The new XM250 has a semi-automatic mode, but is meant to be fired in fully automatic most of the time. The same goes for the M2A1, it has a semi-automatic mode for administrative functions but is designed to operate in fully automatic. The Negev 5 and Negev 7 machine guns follow this trend too, with a semi-auto selection setting for administrative or select situations but designed to be fired on fully automatic for normal operation.
Semiautomatic weapon
They can’t mess this one up, right?
The photo choice is interesting, but still accurate. They could have just as easily used something like…
But that decision might imply that semi-automatic weapons are… common everyday firearms and not ‘weapons of war’ upon our streets.
How about the definition? How did they do?
Semiautomatic rifles fire one bullet each time the trigger is pulled, automatically loading the next round from the magazine into the chamber. They also are called self-loading rifles or auto-loading rifles.
Actually, nothing to critique there beyond the fact they switch from semi-automatic weapon to semi-automatic rifle. Changing terms mid-explanation does not lead to good comprehension of these critical terms in understanding the gun control debate, yet they continue committing this error.
Caliber
Caliber is the measure of the internal diameter of a gun’s barrel and the outside diameter of its bullet. It is measured in hundredths or thousandths of an inch—.45 handgun has a barrel diameter of 0.45 inches. It also may be measured in metrics, such as a 9mm handgun.
That’s… close. However not close enough to be helpful. Caliber is indeed the diameter of the projectile and barrel, but it primarily denotes all the dimensions of a particular cartridge so that a standard for it can be maintained. For example 45 ACP and 45-70 are very different calibers (cartridges) but are the same caliber (diameter). Stating a weapon’s caliber is denoting its full chambering, all dimensions and safe pressure to operate, not merely its bore diameter. It states the specific type of ammunition the firearm can fire. This is critical for safe operation of the firearm.
International gun control
Other developed nations have far more stringent gun laws than the United States.
The term ‘developed’ is usually an indicator that they have cherry picked a selection of high income western countries that they are going to hold up as an example for us to emulate without further denotation of differences is size, demographics, culture, criminality, economics, or history. Also why is ‘International Gun Control’ a term? Why isn’t a specific law like the GCA, but in Canada or Germany, being used and not just a vague ‘other nations have rules too.’
Oh, right. My bad. This list is already irredeemably erroneous so why should I expect it to get better going international.
For instance, Canada recently banned the sale and import of handguns.

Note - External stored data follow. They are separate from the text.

/-- R349, R351: right after reset the device is booting, no stage has failed, nothing is placed, no queue is enabled and no context is
active. Queues and contexts start at the values of log 6. -/
def Obligations.ResetState : Prop :=
  State.reset.boot = 0#2 ∧ State.reset.fst = 0#4 ∧ State.reset.launches = [] ∧ State.reset.blocks = [] ∧ State.reset.frozen = false
    ∧ (∀ q, (State.reset.queue q).enable = false) ∧ ∀ c, (State.reset.ctx c).st = 0#2 ∧ (State.reset.ctx c).key = none

/-- At reset memory and the full/empty states are in their one form (log 4). -/
def Obligations.ResetInv : Prop := State.reset.Inv

/-- Every step keeps memory and the full/empty states in their one form (log 4). -/
def Obligations.StepKeepsInv : Prop := ∀ s t, State.Inv s → step s = .next t → State.Inv t

/-- R15, R26 to R31, R61, R235: an instruction that its encoding admits is read back from its words, with every operand. -/
def Obligations.DecodeEncode : Prop := ∀ (i : Instr) (x : W64) (e : Option W64), i.wf = true → encode i = some (x, e) →
  readsAs i x (e.getD 0#64) ∧ x.getLsbD 63 = e.isSome

/-- R15, R26, R30, R61, R69, R87: words of the spec's own examples, and what they decode to. -/
def Obligations.DecodeWords : Prop :=
  let g7 : Hdr := { sp := false, stall := 0, hold := 0, gn := false, gp := 7 }
  decodeWord .plain 0#64 0#64 = .ok (.nop { g7 with gp := 0 })
  ∧ decodeWord .plain 0x00E2814040608040#64 0#64 = .ok (.imad g7 { u := false, ty := .i32, rm := .rn, os := 0, d := 10, a := 2, b := .reg 3, c := 4 })
  ∧ decodeWord .plain 0x002800C040612220#64 0#64 =
      .ok (.fadd { g7 with gp := 1 } { u := false, ty := .f32, rm := .rs, os := 0, d := 6, a := 2, b := .reg 3, c := 9 })
  ∧ decodeWord .plain 0x004E006080A00210#64 0#64 =
      .ok (.setp { g7 with gp := 2 } { u := false, ty := .f32, cmp := 2, cb := 0, d := 3, a := 4, b := .reg 5, c := 0 })
  ∧ decodeWord .plain 0x80F0028100002245#64 0x40#64 = .ok (.ld g7 { sid := 1, sc := 1, cp := 0, wd := 5, ord := 1, op := 0, ext := .off 0x40, d := 20, a := 8, b := 0 })
  ∧ decodeWord .plain 0x00FD00C000000405#64 0#64 = .ok (.rdsr g7 true 5 6)

/-- R15 to R17, R31, R51, R54, R61, R235: what decodes is admitted by its encoding, and its words are the ones its encoding gives: no
second word means the same, and no bit of a word is ignored. -/
def Obligations.WordsMeanOne : Prop := ∀ (i : Instr) (x e : W64) (env : DecodeEnv),
  let words : W64 × Option W64 := (x, if x.getLsbD 63 then some e else none)
  (decodeWord env x e = .ok i → i.wf = true ∧ encode i = some words)
  ∧ (decodeStream x e = some i → i.wf = true ∧ encode i = some words)
  ∧ (decodeHeader x = some i → i.wf = true ∧ encode i = some (x, none))
end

It was already prohibited that handguns be used for anything other than target shooting at approved ranges, you weren’t even legally allowed to defend yourself with your legally owned handgun in Canada and yet somehow firearm crimes and violent crimes have still been a problem, to include a selection of mass shootings. One such shooting involved the impersonation of CMP Officer in the commission.

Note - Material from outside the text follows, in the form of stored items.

-- ==== Sys2Proof/Laws/State.lean ====
section
/-! SUPPORT. One lemma per field and update: what an update of the state, a block, a group or a level leaves as it was, and
what it changes. -/
namespace Sys2Proof.Machine

@[simp] theorem modBlk_agenda (s : State) (b : Nat) (f : Block → Block) : (s.modBlk b f).agenda = s.agenda := rfl
@[simp] theorem modBlk_cur (s : State) (b : Nat) (f : Block → Block) : (s.modBlk b f).cur = s.cur := rfl
@[simp] theorem modBlk_steps (s : State) (b : Nat) (f : Block → Block) : (s.modBlk b f).steps = s.steps := rfl
@[simp] theorem modBlk_fresh (s : State) (b : Nat) (f : Block → Block) : (s.modBlk b f).fresh = s.fresh := rfl
@[simp] theorem modBlk_mem (s : State) (b : Nat) (f : Block → Block) : (s.modBlk b f).mem = s.mem := rfl
@[simp] theorem modBlk_fe (s : State) (b : Nat) (f : Block → Block) : (s.modBlk b f).fe = s.fe := rfl
@[simp] theorem modBlk_poison (s : State) (b : Nat) (f : Block → Block) : (s.modBlk b f).poison = s.poison := rfl
@[simp] theorem modBlk_scrubbed (s : State) (b : Nat) (f : Block → Block) : (s.modBlk b f).scrubbed = s.scrubbed := rfl
@[simp] theorem modBlk_tlb (s : State) (b : Nat) (f : Block → Block) : (s.modBlk b f).tlb = s.tlb := rfl
@[simp] theorem modBlk_leaves (s : State) (b : Nat) (f : Block → Block) : (s.modBlk b f).leaves = s.leaves := rfl
@[simp] theorem modBlk_farPages (s : State) (b : Nat) (f : Block → Block) : (s.modBlk b f).farPages = s.farPages := rfl
@[simp] theorem modBlk_icache (s : State) (b : Nat) (f : Block → Block) : (s.modBlk b f).icache = s.icache := rfl
@[simp] theorem modBlk_arbiter (s : State) (b : Nat) (f : Block → Block) : (s.modBlk b f).arbiter = s.arbiter := rfl
@[simp] theorem modBlk_lookups (s : State) (b : Nat) (f : Block → Block) : (s.modBlk b f).lookups = s.lookups := rfl
@[simp] theorem modBlk_tick (s : State) (b : Nat) (f : Block → Block) : (s.modBlk b f).tick = s.tick := rfl
@[simp] theorem modBlk_boot (s : State) (b : Nat) (f : Block → Block) : (s.modBlk b f).boot = s.boot := rfl
@[simp] theorem modBlk_fst (s : State) (b : Nat) (f : Block → Block) : (s.modBlk b f).fst = s.fst := rfl
@[simp] theorem modBlk_frozen (s : State) (b : Nat) (f : Block → Block) : (s.modBlk b f).frozen = s.frozen := rfl
@[simp] theorem modBlk_power (s : State) (b : Nat) (f : Block → Block) : (s.modBlk b f).power = s.power := rfl
@[simp] theorem modBlk_lowered (s : State) (b : Nat) (f : Block → Block) : (s.modBlk b f).lowered = s.lowered := rfl
@[simp] theorem modBlk_gated (s : State) (b : Nat) (f : Block → Block) : (s.modBlk b f).gated = s.gated := rfl
@[simp] theorem modBlk_retiredCores (s : State) (b : Nat) (f : Block → Block) : (s.modBlk b f).retiredCores = s.retiredCores := rfl
@[simp] theorem modBlk_retiredMesh (s : State) (b : Nat) (f : Block → Block) : (s.modBlk b f).retiredMesh = s.retiredMesh := rfl
@[simp] theorem modBlk_launches (s : State) (b : Nat) (f : Block → Block) : (s.modBlk b f).launches = s.launches := rfl
@[simp] theorem modBlk_blocks (s : State) (b : Nat) (f : Block → Block) : (s.modBlk b f).blocks = s.blocks.modify b f := rfl
@[simp] theorem modBlk_growQ (s : State) (b : Nat) (f : Block → Block) : (s.modBlk b f).growQ = s.growQ := rfl
@[simp] theorem modBlk_granTags (s : State) (b : Nat) (f : Block → Block) : (s.modBlk b f).granTags = s.granTags := rfl
@[simp] theorem modBlk_parked (s : State) (b : Nat) (f : Block → Block) : (s.modBlk b f).parked = s.parked := rfl
@[simp] theorem modBlk_ctxs (s : State) (b : Nat) (f : Block → Block) : (s.modBlk b f).ctxs = s.ctxs := rfl
@[simp] theorem modBlk_queues (s : State) (b : Nat) (f : Block → Block) : (s.modBlk b f).queues = s.queues := rfl
@[simp] theorem modBlk_served (s : State) (b : Nat) (f : Block → Block) : (s.modBlk b f).served = s.served := rfl
@[simp] theorem modBlk_holder (s : State) (b : Nat) (f : Block → Block) : (s.modBlk b f).holder = s.holder := rfl
@[simp] theorem modBlk_leafLinks (s : State) (b : Nat) (f : Block → Block) : (s.modBlk b f).leafLinks = s.leafLinks := rfl
@[simp] theorem modBlk_operands (s : State) (b : Nat) (f : Block → Block) : (s.modBlk b f).operands = s.operands := rfl
@[simp] theorem modBlk_invalStatus (s : State) (b : Nat) (f : Block → Block) : (s.modBlk b f).invalStatus = s.invalStatus := rfl
@[simp] theorem modBlk_cmdStatus (s : State) (b : Nat) (f : Block → Block) : (s.modBlk b f).cmdStatus = s.cmdStatus := rfl
@[simp] theorem modBlk_cmdQueue (s : State) (b : Nat) (f : Block → Block) : (s.modBlk b f).cmdQueue = s.cmdQueue := rfl
@[simp] theorem modBlk_mailStatus (s : State) (b : Nat) (f : Block → Block) : (s.modBlk b f).mailStatus = s.mailStatus := rfl
@[simp] theorem modBlk_msix (s : State) (b : Nat) (f : Block → Block) : (s.modBlk b f).msix = s.msix := rfl
@[simp] theorem modBlk_replies (s : State) (b : Nat) (f : Block → Block) : (s.modBlk b f).replies = s.replies := rfl
@[simp] theorem modBlk_barReads (s : State) (b : Nat) (f : Block → Block) : (s.modBlk b f).barReads = s.barReads := rfl
@[simp] theorem modBlk_hostLink (s : State) (b : Nat) (f : Block → Block) : (s.modBlk b f).hostLink = s.hostLink := rfl
@[simp] theorem modBlk_measure (s : State) (b : Nat) (f : Block → Block) : (s.modBlk b f).measure = s.measure := rfl
@[simp] theorem modBlk_breaks (s : State) (b : Nat) (f : Block → Block) : (s.modBlk b f).breaks = s.breaks := rfl
@[simp] theorem modBlk_steps1 (s : State) (b : Nat) (f : Block → Block) : (s.modBlk b f).steps1 = s.steps1 := rfl
@[simp] theorem modBlk_focus (s : State) (b : Nat) (f : Block → Block) : (s.modBlk b f).focus = s.focus := rfl
@[simp] theorem modBlk_trig (s : State) (b : Nat) (f : Block → Block) : (s.modBlk b f).trig = s.trig := rfl
@[simp] theorem modBlk_window (s : State) (b : Nat) (f : Block → Block) : (s.modBlk b f).window = s.window := rfl
@[simp] theorem modBlk_samples (s : State) (b : Nat) (f : Block → Block) : (s.modBlk b f).samples = s.samples := rfl
@[simp] theorem modBlk_dropped (s : State) (b : Nat) (f : Block → Block) : (s.modBlk b f).dropped = s.dropped := rfl
@[simp] theorem modBlk_debugPort (s : State) (b : Nat) (f : Block → Block) : (s.modBlk b f).debugPort = s.debugPort := rfl
@[simp] theorem modBlk_harvest (s : State) (b : Nat) (f : Block → Block) : (s.modBlk b f).harvest = s.harvest := rfl
@[simp] theorem modBlk_harvestArea (s : State) (b : Nat) (f : Block → Block) : (s.modBlk b f).harvestArea = s.harvestArea := rfl
@[simp] theorem modBlk_harvestTick (s : State) (b : Nat) (f : Block → Block) : (s.modBlk b f).harvestTick = s.harvestTick := rfl
@[simp] theorem modBlk_harvestEnd (s : State) (b : Nat) (f : Block → Block) : (s.modBlk b f).harvestEnd = s.harvestEnd := rfl
@[simp] theorem modBlk_device (s : State) (b : Nat) (f : Block → Block) : (s.modBlk b f).device = s.device := rfl
@[simp] theorem modBlk_devices (s : State) (b : Nat) (f : Block → Block) : (s.modBlk b f).devices = s.devices := rfl
@[simp] theorem modBlk_links (s : State) (b : Nat) (f : Block → Block) : (s.modBlk b f).links = s.links := rfl
@[simp] theorem modBlk_outbox (s : State) (b : Nat) (f : Block → Block) : (s.modBlk b f).outbox = s.outbox := rfl
@[simp] theorem modBlk_answers (s : State) (b : Nat) (f : Block → Block) : (s.modBlk b f).answers = s.answers := rfl
@[simp] theorem modBlk_flows (s : State) (b : Nat) (f : Block → Block) : (s.modBlk b f).flows = s.flows := rfl
@[simp] theorem modBlk_inFlows (s : State) (b : Nat) (f : Block → Block) : (s.modBlk b f).inFlows = s.inFlows := rfl
@[simp] theorem modBlk_early (s : State) (b : Nat) (f : Block → Block) : (s.modBlk b f).early = s.early := rfl
@[simp] theorem modBlk_chunks (s : State) (b : Nat) (f : Block → Block) : (s.modBlk b f).chunks = s.chunks := rfl
@[simp] theorem modBlk_lateChunks (s : State) (b : Nat) (f : Block → Block) : (s.modBlk b f).lateChunks = s.lateChunks := rfl
@[simp] theorem modBlk_sets (s : State) (b : Nat) (f : Block → Block) : (s.modBlk b f).sets = s.sets := rfl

But I’m sure a ban will make it right, look what it did here for alcohol. Prohibition works always.
The United Kingdom bans handguns,
And has a rising knife crime problem, but at least you’re getting stabbed with sharp metal instead of fast metal?
while purchasing a gun in Japan is allowed only for hunting, professional use, and gun competitions.
The Japanese suicide rate (the majority of our gun deaths in the US are suicides) parallels our own, so that majority of deaths is independent of method. And those are pretty much the reasons to buy a firearm in the US too. Self defense could easily fall under the heading ‘ Professional Use’ but that’s just my .02.
Gun owners must document where their weapon and ammunition are stored and may not fire their guns except for the reasons they obtained them.
In the United States it is also only legal to discharge a weapon for lawful reasons. I’m not certain what they’re trying to imply here. They’ve basically summarized it that international gun law also states you can only do things that are lawful.
Russia, Mexico, and Brazil also have more stringent gun control regulations than we do, most nations do. We have the 2nd Amendment. Results of that stringent regulation vary wildly and cherry picking ‘developed’ nations defeats the purpose of the comparisons. There are numerous studies on why comparing the United States laws on firearm regulations to Europe is pointless, not the least of which is that most studies on firearm regulation in general were pointless.
Brady Law
The Brady Handgun Violence Prevention Act of 1993, known as the Brady Law, imposed a five-day waiting period after a person applies to purchase a gun. It was passed after then-White House Press Secretary Jim Brady was shot and badly wounded during an assassination attempt on President Ronald Reagan in 1981. Now, the waiting period is streamlined to take just minutes under the FBI’s National Instant Criminal Background Check System.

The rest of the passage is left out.